• [What is expected] In this material, which lines include the string "simp"? Show them.
╔══
-- ==== Sys2Proof/Machine/Dispatch.lean ====
section
/-!
DEFINITION. The meaning of each command: one arm per constructor of `Instr`, in the order of the opcode table.
-/

namespace Sys2Proof.Machine
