/-- The doorbells of a mailbox window, the ring head of a slot, the fetch in round robin, a management datagram, the tier-map probe
(R255, R364, R448, R449, R453). -/
def Obligations.WindowCommandsComplete : Prop :=
  ∀ s : State,
    (∀ mb tail entries, subMod 16 (tail % 2 ^ 16) (mbox s mb).sqHead ≤ 64 →
      exec (.mbSqTailWrite mb tail entries) s = .next (modMbox s mb (fun b =>
        { b with sq := (entries.zip (List.range entries.length)).foldl
                         (fun t r => tput [] t ((b.sqTail + r.2) % 64) (padTo 64 r.1)) b.sq,
                 sqTail := tail % 2 ^ 16 }))) ∧
    (∀ mb v, subMod 16 (v % 2 ^ 16) (mbox s mb).cqHead ≤ subMod 16 (mbox s mb).cqTail (mbox s mb).cqHead →
      exec (.mbCqHeadWrite mb v) s = .next (modMbox s mb (fun b => { b with cqHead := v % 2 ^ 16 }))) ∧
    (∀ mb v, subMod 16 (v % 2 ^ 16) (mbox s mb).evHead ≤ subMod 16 (mbox s mb).evTail (mbox s mb).evHead →
      exec (.mbEvHeadWrite mb v) s = .next (modMbox s mb (fun b => { b with evHead := v % 2 ^ 16 }))) ∧
    (∀ p ring head r, ring < slotCount s p → ringOf s (slotBase s p + ring) = some r →
      exec (.srvRingHead p ring head) s =
        .next (setRing (slotBase s p + ring) (some { r with head := head % 2 ^ 16 }) s)) ∧
    (∀ io m x, ((List.range 34).map (fun i => (s.kao.lastServed + 1 + i) % 34)).find? (fetchable s) = some m →
      padTo 64 (tget [] (mbox s m).sq ((mbox s m).sqHead % 64)) = x →
      exec (.mailboxFetch io) s = .next (runEntry (numAt x 0 2) (entryOf (boxSource m) 0 x) io
        (modMbox { s with kao := { s.kao with lastServed := m } } m (fun b => { b with sqHead := (b.sqHead + 1) % 2 ^ 16 })))) ∧
    (∀ src d io, datagramOk d = true → servedBox s (.mgmt src (numAt d 8 4) (d.drop 96)) = true →
      s.kao.kept.find? (fun k => k.src == src && k.xid == numAt d 8 4) = none → s.kao.mgmtInflight < 16 →
      exec (.managementDatagram src d io) s = .next (runEntry (numAt d 32 2)
        (entryOf (.mgmt src (numAt d 8 4) (d.drop 96))
          (bnat ((numAt d 5 1 &&& 0x7C) != 0 || numAt d 6 2 != 0 || numAt d 16 16 != 0)) (bytesAt d 32 64)) io
        (keepXid src (numAt d 8 4) (subscribe src (numAt d 5 1) s)))) ∧
    (∀ src d io k, datagramOk d = true → servedBox s (.mgmt src (numAt d 8 4) (d.drop 96)) = true →
      s.kao.kept.find? (fun k => k.src == src && k.xid == numAt d 8 4) = some k → k.bytes.isEmpty = false →
      exec (.managementDatagram src d io) s = .next (emit s (.datagram src k.bytes))) ∧
    (∀ p page, exec (.tierProbeWrite p page) s =
      (let n := rd s Reg.TIER_PROBE_PAGE_HI * 2 ^ 27 + page
       .next (if n < rangePages s p then
           wr (wr s Reg.TIER_PROBE_CUR (curHalf (pageOf s p n))) Reg.TIER_PROBE_NXT (nxtHalf (pageOf s p n))
         else wr (wr s Reg.TIER_PROBE_CUR 0) Reg.TIER_PROBE_NXT 0)))

/-- The link rows (R259, R260, R261, R262, R276, R285, R289): service ends, training starts, an identity is taken, training moves on or
fails, the table of detours is made. -/
def Obligations.LinkCommandsComplete : Prop :=
  ∀ (s : State) (l : Nat),
    exec (.linkOut l) s = .next (leaveService l 7 (effectiveNow s) s) ∧
    (mayRetrain s l = true → exec (.linkRetrain l) s =
      .next (startTrain l (wr (bump s (Reg.LINK_RETRAINS l) 1) (Reg.LINK_CTRL_RETRAIN l) 0))) ∧
    (l < 96 → exec (.linkDisable l true) s =
      (let u := wrb s (Reg.LINK_CTRL_DISABLE l) true
       let t := leaveService l 7 (effectiveNow u) u
       .next (if rd t (Reg.LINK_STATE l) = 0 then t else wr t (Reg.LINK_STATE l) 1))) ∧
    (l < 96 → exec (.linkDisable l false) s =
      (let t := wrb s (Reg.LINK_CTRL_DISABLE l) false
       .next (if rd t (Reg.LINK_STATE l) = 1 ∧ dieReady t l ∧ fabricTrains t then startTrain l t else t))) ∧
    (∀ sym, l < 96 → 4 ≤ rd s (Reg.LINK_STATE l) → rd s (Reg.LINK_STATE l) ≤ 6 →
      exec (.identSymbol l true sym) s =
        (let t := modLink s l (fun x => { x with farDigest := sym.digest % 2 ^ 64 })
         let t := wr (wr (wr t (Reg.LINK_FAR_PKG l) sym.pkg) (Reg.LINK_FAR_LINK l) sym.link) (Reg.LINK_IDENT_VALID l) 1
         let t := wrb t (Reg.LINK_MATCH l) (rd t Reg.RTR_MAP_KIND != 0 && identMatches t l)
         .next (if isUp t l && rd t Reg.RTR_MAP_KIND != 0 && !identMatches t l then
           enterMismatch l (leaveService l 0 (effectiveNow t) t) else t))) ∧
    (∀ lane, l < 96 → 2 ≤ rd s (Reg.LINK_STATE l) → exec (.laneLockLoss l lane true) s =
      .next (leaveService l 2 (effectiveNow s) (linkError (Reg.LINK_ERR_FEC_ALIGN l) 1 l 1 true s))) ∧
    (∀ lane, l < 96 → 2 ≤ rd s (Reg.LINK_STATE l) → exec (.laneLockLoss l lane false) s =
      (let t := linkError (Reg.LINK_ERR_LOCK_LOSS l) 0 l 1 true
         (wr s (if lane = 0 then Reg.LINK_LANE0_LOCK l else Reg.LINK_LANE1_LOCK l) 0)
       let eff := effectiveNow (wr s (if lane = 0 then Reg.LINK_LANE0_LOCK l else Reg.LINK_LANE1_LOCK l) 0)
       .next (leaveService l 1 eff t))) ∧
    (∀ count, l < 96 → count ≠ 0 → exec (.fecUeLimit l count) s =
      (let t := linkError (Reg.LINK_ERR_FEC_UE l) 2 l 1 true (bump s (Reg.LINK_FEC_UE_CNT l) count)
       .next (if rd t Reg.RTR_UE_LIMIT < count then leaveService l 3 (effectiveNow t) t else t))) ∧
    (l < 96 → exec (.trainingStepDone l) s = .next (trainingStep l s)) ∧
    (l < 96 → rd s (Reg.LINK_STATE l) = 2 →
      exec (.trainingStepTimeout l) s = .next (trainFault l (if (linkX s l).laneOk then 2 else 1) s)) ∧
    (l < 96 → rd s (Reg.LINK_STATE l) = 3 → exec (.trainingStepTimeout l) s = .next (trainFault l 4 s)) ∧
    (l < 96 → rd s (Reg.LINK_STATE l) = 4 → exec (.trainingStepTimeout l) s = .next (trainFault l 1 s)) ∧
    (l < 96 → rd s (Reg.LINK_STATE l) = 5 → exec (.trainingStepTimeout l) s = .next (trainFault l 5 s)) ∧
    (mayRetrain s l = true → rd s (Reg.LINK_RETRAINS l) < rd s Reg.RTR_RETRAIN_MAX →
      exec (.retrainTimer l) s = .next (startTrain l (bump s (Reg.LINK_RETRAINS l) 1))) ∧
    exec .detourTableRebuild s = .next { s with fab := { s.fab with detourNext := some (detourSet s) } } ∧
    (∀ ingress slot, l < 96 → heldPos s l ≠ 15 → slot < s.tick.len →
      exec (.rtrProbeWrite l ingress slot) s =
        (let t := wrb s Reg.RTR_PROBE_VALID true
         .next (match slotAt s ingress (bundleOf s l) (heldPos s l) slot with
           | some e => wr (wr t Reg.RTR_PROBE_KIND 1) Reg.RTR_PROBE_SLICE e.slice
           | none => wr (wr t Reg.RTR_PROBE_KIND 0) Reg.RTR_PROBE_SLICE 0)))
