theorem Keeps.mk_srv (srv_ : Serving) {W : Nat} {a b : State} (h : Keeps W a b) (hw : Sub 67108864 W := by apply Sub.of; assumption; decide) :
    Keeps W a ⟨b.pending, b.freeCtr, b.out, b.regs, b.mem, b.bad, b.shadows, b.kao, b.mbs, b.cal, b.pwr, b.hif, b.parts, b.ctxs, b.tick, b.fab, b.keys, b.qacct, b.qEnergy, b.tier, b.arf, b.vex, b.decls, b.rmt, b.coll, b.wts, srv_⟩ :=
  h.other hw (fun i => ⟨i.mem, i.holes, i.bad, i.regs⟩) (by intro x hx; cases x <;> first | rfl | exact absurd hx (by decide))

theorem wr_keeps (f : Field) (v : Nat) {W : Nat} {a s : State} (h : Keeps W a s) (hw : Sub 8 W := by apply Sub.of; assumption; decide) :
    Keeps W a (wr s f v) :=
  h.other hw (fun j => ⟨j.mem, j.holes, j.bad, tput_rises _ _ j.regs⟩)
    (by intro x hx; cases x <;> first | rfl | exact absurd hx (by decide))

theorem bump_keeps (f : Field) (n : Nat) {W : Nat} {a s : State} (h : Keeps W a s) (hw : Sub 8 W := by apply Sub.of; assumption; decide) :
    Keeps W a (bump s f n) := wr_keeps f _ h hw
theorem wrb_keeps (f : Field) (b : Bool) {W : Nat} {a s : State} (h : Keeps W a s) (hw : Sub 8 W := by apply Sub.of; assumption; decide) :
    Keeps W a (wrb s f b) := wr_keeps f _ h hw
theorem orReg_keeps (f : Field) (n : Nat) {W : Nat} {a s : State} (h : Keeps W a s) (hw : Sub 8 W := by apply Sub.of; assumption; decide) :
    Keeps W a (orReg s f n) := wr_keeps f _ h hw
theorem emit_keeps (o : Output) {W : Nat} {a s : State} (h : Keeps W a s) (hw : Sub 4 W := by apply Sub.of; assumption; decide) : Keeps W a (emit s o) :=
  Keeps.mk_out _ h hw

theorem draw_keeps (w : Nat) {W : Nat} {a s : State} (h : Keeps W a s) (hw : Sub 2 W := by apply Sub.of; assumption; decide) : Keeps W a (draw w s).2 :=
  h.step hw (Eq.refl _) (Nat.le_succ _) (fun j => ⟨j.mem, j.holes, j.bad, j.regs⟩)
    (by intro x hx; cases x <;> first | rfl | exact absurd hx (by decide))

theorem drawBytes_keeps (n : Nat) {W : Nat} {a s : State} (h : Keeps W a s) (hw : Sub 2 W := by apply Sub.of; assumption; decide) :
    Keeps W a (drawBytes n s).2 :=
  h.step hw (Eq.refl _) (Nat.le_add_right _ _) (fun j => ⟨j.mem, j.holes, j.bad, j.regs⟩)
    (by intro x hx; cases x <;> first | rfl | exact absurd hx (by decide))

/-! ### Memory -/

theorem pokeMem_wf {m : List Host.Cell} (a : Nat) (b : Byte) (h : Memory.wf m = true) : Memory.wf (pokeMem m a b) = true := by
  unfold pokeMem; split
  · exact tput_wf b a h
  · exact h

theorem pokeMem_holes {m : List Host.Cell} (a : Nat) (b : Byte) (h : m.all (fun c => populated c.1) = true) :
    (pokeMem m a b).all (fun c => populated c.1) = true := by
  unfold pokeMem; split
  · rename_i hp
    simp only [List.all_eq_true] at h ⊢
    intro c hc
    rcases mem_keys_tput hc with hk | hc
    · exact hk ▸ hp
    · exact h c hc
  · exact h

theorem pokeBytes_wf (b : Bytes) {m : List Host.Cell} (a : Nat) (h : Memory.wf m = true) :
    Memory.wf (pokeBytes m a b) = true := by
  induction b generalizing m a with
  | nil => exact h
  | cons x r ih => exact ih (a + 1) (pokeMem_wf a x h)

theorem pokeBytes_holes (b : Bytes) {m : List Host.Cell} (a : Nat) (h : m.all (fun c => populated c.1) = true) :
    (pokeBytes m a b).all (fun c => populated c.1) = true := by
  induction b generalizing m a with
  | nil => exact h
  | cons x r ih => exact ih (a + 1) (pokeMem_holes a x h)

theorem writeMem_keeps (x : Nat) (b : Bytes) {W : Nat} {a s : State} (h : Keeps W a s) (hw : Sub 16 W := by apply Sub.of; assumption; decide) :
    Keeps W a (writeMem s x b) :=
  h.other hw (fun j => ⟨pokeBytes_wf b x j.mem, pokeBytes_holes b x j.holes, j.bad, j.regs⟩)
    (by intro x hx; cases x <;> first | rfl | exact absurd hx (by decide))

theorem setBad_keeps (x : Nat) (b : Bool) {W : Nat} {a s : State} (h : Keeps W a s) (hw : Sub 32 W := by apply Sub.of; assumption; decide) :
    Keeps W a (setBad s x b) :=
  h.other hw (fun j => ⟨j.mem, j.holes, tput_wf _ _ j.bad, j.regs⟩)
    (by intro x hx; cases x <;> first | rfl | exact absurd hx (by decide))

theorem foldl_tput_wf {α β : Type} [DecidableEq α] {d : α} (k : β → Nat) (v : β → α) (l : List β) {t : Tab α}
    (w : tabWf d t = true) : tabWf d (l.foldl (fun t x => tput d t (k x) (v x)) t) = true := by
  induction l generalizing t with
  | nil => exact w
  | cons x r ih => exact ih (tput_wf _ _ w)

theorem setBadRange_keeps (x n : Nat) (b : Bool) {W : Nat} {a s : State} (h : Keeps W a s) (hw : Sub 32 W := by apply Sub.of; assumption; decide) :
    Keeps W a (setBadRange s x n b) := by
  unfold setBadRange; split
  · exact h
  · exact h.other hw (fun j => ⟨j.mem, j.holes, foldl_tput_wf (fun i => x / 8 + i) (fun _ => b) _ j.bad, j.regs⟩)
      (by intro x hx; cases x <;> first | rfl | exact absurd hx (by decide))

theorem all_filter {α : Type} {p q : α → Bool} {l : List α} (h : l.all p = true) : (l.filter q).all p = true := by
  simp only [List.all_eq_true, List.mem_filter] at h ⊢
  exact fun c hc => h c hc.1

theorem zeroRange_keeps (x n : Nat) {W : Nat} {a s : State} (h : Keeps W a s) (hw : Sub 48 W := by apply Sub.of; assumption; decide) :
    Keeps W a (zeroRange s x n) :=
  h.other hw (fun j => ⟨filter_wf _ j.mem, all_filter j.holes, filter_wf _ j.bad, j.regs⟩)
    (by intro x hx; cases x <;> first | rfl | exact absurd hx (by decide))

/-! ### Control -/

theorem foldl_keeps {β : Type} {W : Nat} {a s : State} {l : List β} {f : State → β → State} (h : Keeps W a s)
    (hf : ∀ t x, Keeps W a t → Keeps W a (f t x)) : Keeps W a (l.foldl f s) := by
  induction l generalizing s with
  | nil => exact h
  | cons x r ih => exact ih (hf s x h)

theorem ite_keeps {c : Prop} [Decidable c] {W : Nat} {a s t : State} (h : Keeps W a s) (k : Keeps W a t) : Keeps W a (if c then s else t) := by
  split <;> assumption

/-- A meaning that answers only states which keep. -/
structure KeepsO (W : Nat) (s : State) (o : Host.Outcome State Fault Refusal) : Prop where
  all : ∀ t, o = .next t → Keeps W s t

theorem KeepsO.next {W : Nat} {a s : State} (h : Keeps W a s) : KeepsO W a (.next s) := ⟨fun _ e => Host.Outcome.next.inj e ▸ h⟩

theorem KeepsO.ite {c : Prop} [Decidable c] {W : Nat} {a : State} {o p : Host.Outcome State Fault Refusal} (h : KeepsO W a o)
    (k : KeepsO W a p) : KeepsO W a (if c then o else p) := by split <;> assumption

theorem ite_keeps_snd {β : Type} {c : Prop} [Decidable c] {W : Nat} {a : State} {x y : β × State} (h : Keeps W a x.2) (k : Keeps W a y.2) :
    Keeps W a (if c then x else y).2 := by split <;> assumption

theorem ite_keeps_fst {β : Type} {c : Prop} [Decidable c] {W : Nat} {a : State} {x y : State × β} (h : Keeps W a x.1) (k : Keeps W a y.1) :
    Keeps W a (if c then x else y).1 := by split <;> assumption

theorem ite_keeps_st {c : Prop} [Decidable c] {W : Nat} {a : State} {x y : CmdOut} (h : Keeps W a x.st) (k : Keeps W a y.st) :
    Keeps W a (if c then x else y).st := by split <;> assumption

theorem foldl_keeps_snd {β γ : Type} {W : Nat} {a : State} {l : List β} {x : γ × State} {f : γ × State → β → γ × State} (h : Keeps W a x.2)
    (hf : ∀ t y, Keeps W a t.2 → Keeps W a (f t y).2) : Keeps W a (l.foldl f x).2 := by
  induction l generalizing x with
  | nil => exact h
  | cons y r ih => exact ih (hf x y h)

theorem foldl_keeps_fst {β γ : Type} {W : Nat} {a : State} {l : List β} {x : State × γ} {f : State × γ → β → State × γ} (h : Keeps W a x.1)
    (hf : ∀ t y, Keeps W a t.1 → Keeps W a (f t y).1) : Keeps W a (l.foldl f x).1 := by
  induction l generalizing x with
  | nil => exact h
  | cons y r ih => exact ih (hf x y h)

/-! ### Sets of areas -/

/-- The set of a list of areas. -/
def maskOf : List Area → Nat
  | [] => 0
  | a :: r => 2 ^ a.bit ||| maskOf r

theorem bit_inj {a b : Area} (h : a.bit = b.bit) : a = b := by
  cases a <;> first | (cases b <;> first | rfl | cases h) | skip

theorem maskOf_bit {a : Area} {l : List Area} (h : a ∉ l) : (maskOf l).testBit a.bit = false := by
  induction l with
  | nil => exact Nat.zero_testBit _
  | cons b r ih =>
    simp only [List.mem_cons, not_or] at h
    simp only [maskOf, Nat.testBit_or, ih h.2, Bool.or_false, Nat.testBit_two_pow]
    exact decide_eq_false (fun e => h.1 (bit_inj e.symm))

/-- A meaning that keeps everything outside a list of areas leaves the others the same. -/
theorem KeepsO.outside {l : List Area} {s t : State} {o : Host.Outcome State Fault Refusal} (h : KeepsO (maskOf l) s o)
    (e : o = .next t) {a : Area} (ha : a ∉ l) : a.same s t := (h.all t e).same a (maskOf_bit ha)

end Sys2Proof.Machine
end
╚══
• [Reply to the task]
    simp only [List.all_eq_true] at h ⊢
  simp only [List.all_eq_true, List.mem_filter] at h ⊢
    simp only [List.mem_cons, not_or] at h
    simp only [maskOf, Nat.testBit_or, ih h.2, Bool.or_false, Nat.testBit_two_pow]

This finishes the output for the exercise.